What are the options for enforcement of a decision when a defendant has residence abroad?
Decisions delivered by Lithuanian courts (concerning debt, maintenance or parental responsibilities) do not automatically acquire legal force abroad, and cannot therefore automatically be enforced in the territory of a foreign state. In order for the decision of the Lithuanian court to be enforced in a foreign country (where the defendant has a place of residence, generates income or owns property), one of the procedures below is required:
Recognition and permission of enforcement of a decision of a Lithuanian court in the territory of a foreign country; or
submission of a decision of a Lithuanian court to another state for enforcement (if there are appropriate conditions for doing so).
Note: some judicial decisions do not require a recognition procedure for enforcement in another Member State of the European Union.

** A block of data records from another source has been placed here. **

-- ==== Sys2Proof/Laws/State.lean ====
section
/-! SUPPORT. One lemma per field per state update, true by definition, so that no later proof unfolds a record
update; and the same for the register, key and pixel accessors. -/

namespace Sys2Proof.Machine

variable (s : State)


/-! ### writeV -/

@[simp] theorem writeV_mem (x : RegIdx) (b : Byte) : (writeV s x b).mem = s.mem := rfl
@[simp] theorem writeV_v (x : RegIdx) (b : Byte) : (writeV s x b).v = s.v.set x.toNat b (nibble_lt x) := rfl
@[simp] theorem writeV_i (x : RegIdx) (b : Byte) : (writeV s x b).i = s.i := rfl
@[simp] theorem writeV_pc (x : RegIdx) (b : Byte) : (writeV s x b).pc = s.pc := rfl
@[simp] theorem writeV_stack (x : RegIdx) (b : Byte) : (writeV s x b).stack = s.stack := rfl
@[simp] theorem writeV_sp (x : RegIdx) (b : Byte) : (writeV s x b).sp = s.sp := rfl
@[simp] theorem writeV_dt (x : RegIdx) (b : Byte) : (writeV s x b).dt = s.dt := rfl
@[simp] theorem writeV_st (x : RegIdx) (b : Byte) : (writeV s x b).st = s.st := rfl
@[simp] theorem writeV_key (x : RegIdx) (b : Byte) : (writeV s x b).key = s.key := rfl
@[simp] theorem writeV_fb (x : RegIdx) (b : Byte) : (writeV s x b).fb = s.fb := rfl
@[simp] theorem writeV_wait (x : RegIdx) (b : Byte) : (writeV s x b).wait = s.wait := rfl
@[simp] theorem writeV_waitX (x : RegIdx) (b : Byte) : (writeV s x b).waitX = s.waitX := rfl
@[simp] theorem writeV_fault (x : RegIdx) (b : Byte) : (writeV s x b).fault = s.fault := rfl
@[simp] theorem writeV_draws (x : RegIdx) (b : Byte) : (writeV s x b).draws = s.draws := rfl
@[simp] theorem writeV_readKey (x : RegIdx) (b : Byte) (q : Nibble) : readKey (writeV s x b) q = readKey s q := rfl

/-! ### writeKey -/

@[simp] theorem writeKey_mem (k : Nibble) (b : Bool) : (writeKey s k b).mem = s.mem := rfl
@[simp] theorem writeKey_v (k : Nibble) (b : Bool) : (writeKey s k b).v = s.v := rfl
@[simp] theorem writeKey_i (k : Nibble) (b : Bool) : (writeKey s k b).i = s.i := rfl
@[simp] theorem writeKey_pc (k : Nibble) (b : Bool) : (writeKey s k b).pc = s.pc := rfl
@[simp] theorem writeKey_stack (k : Nibble) (b : Bool) : (writeKey s k b).stack = s.stack := rfl
@[simp] theorem writeKey_sp (k : Nibble) (b : Bool) : (writeKey s k b).sp = s.sp := rfl
@[simp] theorem writeKey_dt (k : Nibble) (b : Bool) : (writeKey s k b).dt = s.dt := rfl
@[simp] theorem writeKey_st (k : Nibble) (b : Bool) : (writeKey s k b).st = s.st := rfl
@[simp] theorem writeKey_key (k : Nibble) (b : Bool) : (writeKey s k b).key = s.key.set k.toNat b (nibble_lt k) := rfl
@[simp] theorem writeKey_fb (k : Nibble) (b : Bool) : (writeKey s k b).fb = s.fb := rfl
@[simp] theorem writeKey_wait (k : Nibble) (b : Bool) : (writeKey s k b).wait = s.wait := rfl
@[simp] theorem writeKey_waitX (k : Nibble) (b : Bool) : (writeKey s k b).waitX = s.waitX := rfl
@[simp] theorem writeKey_fault (k : Nibble) (b : Bool) : (writeKey s k b).fault = s.fault := rfl
@[simp] theorem writeKey_draws (k : Nibble) (b : Bool) : (writeKey s k b).draws = s.draws := rfl
@[simp] theorem writeKey_readV (k : Nibble) (b : Bool) (r : RegIdx) : readV (writeKey s k b) r = readV s r := rfl

/-! ### advance -/

@[simp] theorem advance_mem : (advance s).mem = s.mem := rfl
@[simp] theorem advance_v : (advance s).v = s.v := rfl
@[simp] theorem advance_i : (advance s).i = s.i := rfl
@[simp] theorem advance_pc : (advance s).pc = s.pc + 2#16 := rfl
@[simp] theorem advance_stack : (advance s).stack = s.stack := rfl
@[simp] theorem advance_sp : (advance s).sp = s.sp := rfl
@[simp] theorem advance_dt : (advance s).dt = s.dt := rfl
@[simp] theorem advance_st : (advance s).st = s.st := rfl
@[simp] theorem advance_key : (advance s).key = s.key := rfl
@[simp] theorem advance_fb : (advance s).fb = s.fb := rfl
@[simp] theorem advance_wait : (advance s).wait = s.wait := rfl
@[simp] theorem advance_waitX : (advance s).waitX = s.waitX := rfl
@[simp] theorem advance_fault : (advance s).fault = s.fault := rfl
@[simp] theorem advance_draws : (advance s).draws = s.draws := rfl
@[simp] theorem advance_readV (r : RegIdx) : readV (advance s) r = readV s r := rfl
@[simp] theorem advance_readKey (q : Nibble) : readKey (advance s) q = readKey s q := rfl

/-! ### skipIf -/

@[simp] theorem skipIf_mem (c : Bool) : (skipIf c s).mem = s.mem := rfl
@[simp] theorem skipIf_v (c : Bool) : (skipIf c s).v = s.v := rfl
@[simp] theorem skipIf_i (c : Bool) : (skipIf c s).i = s.i := rfl
@[simp] theorem skipIf_pc (c : Bool) : (skipIf c s).pc = s.pc + (if c then 4#16 else 2#16) := rfl
@[simp] theorem skipIf_stack (c : Bool) : (skipIf c s).stack = s.stack := rfl
@[simp] theorem skipIf_sp (c : Bool) : (skipIf c s).sp = s.sp := rfl
@[simp] theorem skipIf_dt (c : Bool) : (skipIf c s).dt = s.dt := rfl
@[simp] theorem skipIf_st (c : Bool) : (skipIf c s).st = s.st := rfl
@[simp] theorem skipIf_key (c : Bool) : (skipIf c s).key = s.key := rfl
@[simp] theorem skipIf_fb (c : Bool) : (skipIf c s).fb = s.fb := rfl
@[simp] theorem skipIf_wait (c : Bool) : (skipIf c s).wait = s.wait := rfl
@[simp] theorem skipIf_waitX (c : Bool) : (skipIf c s).waitX = s.waitX := rfl
@[simp] theorem skipIf_fault (c : Bool) : (skipIf c s).fault = s.fault := rfl
@[simp] theorem skipIf_draws (c : Bool) : (skipIf c s).draws = s.draws := rfl
@[simp] theorem skipIf_readV (c : Bool) (r : RegIdx) : readV (skipIf c s) r = readV s r := rfl
@[simp] theorem skipIf_readKey (c : Bool) (q : Nibble) : readKey (skipIf c s) q = readKey s q := rfl

/-! ### jumpTo -/

@[simp] theorem jumpTo_mem (w : Word) : (jumpTo w s).mem = s.mem := rfl
@[simp] theorem jumpTo_v (w : Word) : (jumpTo w s).v = s.v := rfl
@[simp] theorem jumpTo_i (w : Word) : (jumpTo w s).i = s.i := rfl
@[simp] theorem jumpTo_pc (w : Word) : (jumpTo w s).pc = w := rfl
@[simp] theorem jumpTo_stack (w : Word) : (jumpTo w s).stack = s.stack := rfl
@[simp] theorem jumpTo_sp (w : Word) : (jumpTo w s).sp = s.sp := rfl
@[simp] theorem jumpTo_dt (w : Word) : (jumpTo w s).dt = s.dt := rfl
@[simp] theorem jumpTo_st (w : Word) : (jumpTo w s).st = s.st := rfl
@[simp] theorem jumpTo_key (w : Word) : (jumpTo w s).key = s.key := rfl
@[simp] theorem jumpTo_fb (w : Word) : (jumpTo w s).fb = s.fb := rfl
@[simp] theorem jumpTo_wait (w : Word) : (jumpTo w s).wait = s.wait := rfl
@[simp] theorem jumpTo_waitX (w : Word) : (jumpTo w s).waitX = s.waitX := rfl
@[simp] theorem jumpTo_fault (w : Word) : (jumpTo w s).fault = s.fault := rfl
@[simp] theorem jumpTo_draws (w : Word) : (jumpTo w s).draws = s.draws := rfl
@[simp] theorem jumpTo_readV (w : Word) (r : RegIdx) : readV (jumpTo w s) r = readV s r := rfl
@[simp] theorem jumpTo_readKey (w : Word) (q : Nibble) : readKey (jumpTo w s) q = readKey s q := rfl

/-! ### setI -/

@[simp] theorem setI_mem (w : Word) : (setI w s).mem = s.mem := rfl
@[simp] theorem setI_v (w : Word) : (setI w s).v = s.v := rfl
@[simp] theorem setI_i (w : Word) : (setI w s).i = w := rfl
@[simp] theorem setI_pc (w : Word) : (setI w s).pc = s.pc := rfl
@[simp] theorem setI_stack (w : Word) : (setI w s).stack = s.stack := rfl
@[simp] theorem setI_sp (w : Word) : (setI w s).sp = s.sp := rfl
@[simp] theorem setI_dt (w : Word) : (setI w s).dt = s.dt := rfl
@[simp] theorem setI_st (w : Word) : (setI w s).st = s.st := rfl
@[simp] theorem setI_key (w : Word) : (setI w s).key = s.key := rfl
@[simp] theorem setI_fb (w : Word) : (setI w s).fb = s.fb := rfl
@[simp] theorem setI_wait (w : Word) : (setI w s).wait = s.wait := rfl
@[simp] theorem setI_waitX (w : Word) : (setI w s).waitX = s.waitX := rfl
@[simp] theorem setI_fault (w : Word) : (setI w s).fault = s.fault := rfl
@[simp] theorem setI_draws (w : Word) : (setI w s).draws = s.draws := rfl
@[simp] theorem setI_readV (w : Word) (r : RegIdx) : readV (setI w s) r = readV s r := rfl
@[simp] theorem setI_readKey (w : Word) (q : Nibble) : readKey (setI w s) q = readKey s q := rfl

/-! ### setDT -/

@[simp] theorem setDT_mem (b : Byte) : (setDT b s).mem = s.mem := rfl
@[simp] theorem setDT_v (b : Byte) : (setDT b s).v = s.v := rfl
@[simp] theorem setDT_i (b : Byte) : (setDT b s).i = s.i := rfl
@[simp] theorem setDT_pc (b : Byte) : (setDT b s).pc = s.pc := rfl
@[simp] theorem setDT_stack (b : Byte) : (setDT b s).stack = s.stack := rfl
@[simp] theorem setDT_sp (b : Byte) : (setDT b s).sp = s.sp := rfl
@[simp] theorem setDT_dt (b : Byte) : (setDT b s).dt = b := rfl
@[simp] theorem setDT_st (b : Byte) : (setDT b s).st = s.st := rfl
@[simp] theorem setDT_key (b : Byte) : (setDT b s).key = s.key := rfl
@[simp] theorem setDT_fb (b : Byte) : (setDT b s).fb = s.fb := rfl
@[simp] theorem setDT_wait (b : Byte) : (setDT b s).wait = s.wait := rfl
@[simp] theorem setDT_waitX (b : Byte) : (setDT b s).waitX = s.waitX := rfl
@[simp] theorem setDT_fault (b : Byte) : (setDT b s).fault = s.fault := rfl
@[simp] theorem setDT_draws (b : Byte) : (setDT b s).draws = s.draws := rfl
@[simp] theorem setDT_readV (b : Byte) (r : RegIdx) : readV (setDT b s) r = readV s r := rfl
@[simp] theorem setDT_readKey (b : Byte) (q : Nibble) : readKey (setDT b s) q = readKey s q := rfl

/-! ### setST -/

@[simp] theorem setST_mem (b : Byte) : (setST b s).mem = s.mem := rfl
@[simp] theorem setST_v (b : Byte) : (setST b s).v = s.v := rfl
@[simp] theorem setST_i (b : Byte) : (setST b s).i = s.i := rfl
@[simp] theorem setST_pc (b : Byte) : (setST b s).pc = s.pc := rfl
@[simp] theorem setST_stack (b : Byte) : (setST b s).stack = s.stack := rfl
@[simp] theorem setST_sp (b : Byte) : (setST b s).sp = s.sp := rfl
@[simp] theorem setST_dt (b : Byte) : (setST b s).dt = s.dt := rfl
@[simp] theorem setST_st (b : Byte) : (setST b s).st = b := rfl
@[simp] theorem setST_key (b : Byte) : (setST b s).key = s.key := rfl
@[simp] theorem setST_fb (b : Byte) : (setST b s).fb = s.fb := rfl
@[simp] theorem setST_wait (b : Byte) : (setST b s).wait = s.wait := rfl
@[simp] theorem setST_waitX (b : Byte) : (setST b s).waitX = s.waitX := rfl
@[simp] theorem setST_fault (b : Byte) : (setST b s).fault = s.fault := rfl
@[simp] theorem setST_draws (b : Byte) : (setST b s).draws = s.draws := rfl
@[simp] theorem setST_readV (b : Byte) (r : RegIdx) : readV (setST b s) r = readV s r := rfl
@[simp] theorem setST_readKey (b : Byte) (q : Nibble) : readKey (setST b s) q = readKey s q := rfl

/-! ### setScreen -/

@[simp] theorem setScreen_mem (fb : Screen) : (setScreen fb s).mem = s.mem := rfl
@[simp] theorem setScreen_v (fb : Screen) : (setScreen fb s).v = s.v := rfl
@[simp] theorem setScreen_i (fb : Screen) : (setScreen fb s).i = s.i := rfl
@[simp] theorem setScreen_pc (fb : Screen) : (setScreen fb s).pc = s.pc := rfl
@[simp] theorem setScreen_stack (fb : Screen) : (setScreen fb s).stack = s.stack := rfl
@[simp] theorem setScreen_sp (fb : Screen) : (setScreen fb s).sp = s.sp := rfl
@[simp] theorem setScreen_dt (fb : Screen) : (setScreen fb s).dt = s.dt := rfl
@[simp] theorem setScreen_st (fb : Screen) : (setScreen fb s).st = s.st := rfl
@[simp] theorem setScreen_key (fb : Screen) : (setScreen fb s).key = s.key := rfl
@[simp] theorem setScreen_fb (fb : Screen) : (setScreen fb s).fb = fb := rfl
@[simp] theorem setScreen_wait (fb : Screen) : (setScreen fb s).wait = s.wait := rfl
@[simp] theorem setScreen_waitX (fb : Screen) : (setScreen fb s).waitX = s.waitX := rfl
@[simp] theorem setScreen_fault (fb : Screen) : (setScreen fb s).fault = s.fault := rfl
@[simp] theorem setScreen_draws (fb : Screen) : (setScreen fb s).draws = s.draws := rfl
@[simp] theorem setScreen_readV (fb : Screen) (r : RegIdx) : readV (setScreen fb s) r = readV s r := rfl
@[simp] theorem setScreen_readKey (fb : Screen) (q : Nibble) : readKey (setScreen fb s) q = readKey s q := rfl

/-! ### awaitKey -/

@[simp] theorem awaitKey_mem (x : RegIdx) : (awaitKey x s).mem = s.mem := rfl
@[simp] theorem awaitKey_v (x : RegIdx) : (awaitKey x s).v = s.v := rfl
@[simp] theorem awaitKey_i (x : RegIdx) : (awaitKey x s).i = s.i := rfl
@[simp] theorem awaitKey_pc (x : RegIdx) : (awaitKey x s).pc = s.pc := rfl
@[simp] theorem awaitKey_stack (x : RegIdx) : (awaitKey x s).stack = s.stack := rfl
@[simp] theorem awaitKey_sp (x : RegIdx) : (awaitKey x s).sp = s.sp := rfl
@[simp] theorem awaitKey_dt (x : RegIdx) : (awaitKey x s).dt = s.dt := rfl
@[simp] theorem awaitKey_st (x : RegIdx) : (awaitKey x s).st = s.st := rfl
@[simp] theorem awaitKey_key (x : RegIdx) : (awaitKey x s).key = s.key := rfl
@[simp] theorem awaitKey_fb (x : RegIdx) : (awaitKey x s).fb = s.fb := rfl
@[simp] theorem awaitKey_wait (x : RegIdx) : (awaitKey x s).wait = true := rfl
@[simp] theorem awaitKey_waitX (x : RegIdx) : (awaitKey x s).waitX = x := rfl
@[simp] theorem awaitKey_fault (x : RegIdx) : (awaitKey x s).fault = s.fault := rfl
@[simp] theorem awaitKey_draws (x : RegIdx) : (awaitKey x s).draws = s.draws := rfl
@[simp] theorem awaitKey_readV (x : RegIdx) (r : RegIdx) : readV (awaitKey x s) r = readV s r := rfl
@[simp] theorem awaitKey_readKey (x : RegIdx) (q : Nibble) : readKey (awaitKey x s) q = readKey s q := rfl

Procedures for the recognition or enforcement of decisions are enshrined in:
legislation of the European Union;
international multilateral treaties / conventions;
international bilateral treaties;
national laws governing international civil proceedings.
Please note: mediation of the Lithuanian authorities when filing requests to foreign countries for recognition and enforcement of decisions takes place only based on bilateral agreements, the Council Regulation (EC) No 4/2009 of 18 December 2008 on jurisdiction, applicable law, recognition and enforcement of decisions and cooperation in matters relating to maintenance obligations, and the Hague Convention of 23 November 2007 on the International Recovery of Child Support and Other Forms of Family Maintenance). In any other cases, the parties seeking enforcement of the decision shall be required to submit the application for recognition and enforcement of the decision, along with the relevant documents, to the competent authorities of the foreign states dealing with these requests (these authorities usually are the courts) directly. For more details on the recognition and enforcement of decisions in the European Union, and competent authorities the enforcement documents should be submitted to can be found in the European e-Justice Portal at: https://e-justice.europa.eu.
In some cases, when seeking recognition and enforcement of decisions in a foreign country, it may be appropriate to use the services of practising lawyers. If your funds are limited, you may seek free legal assistance abroad.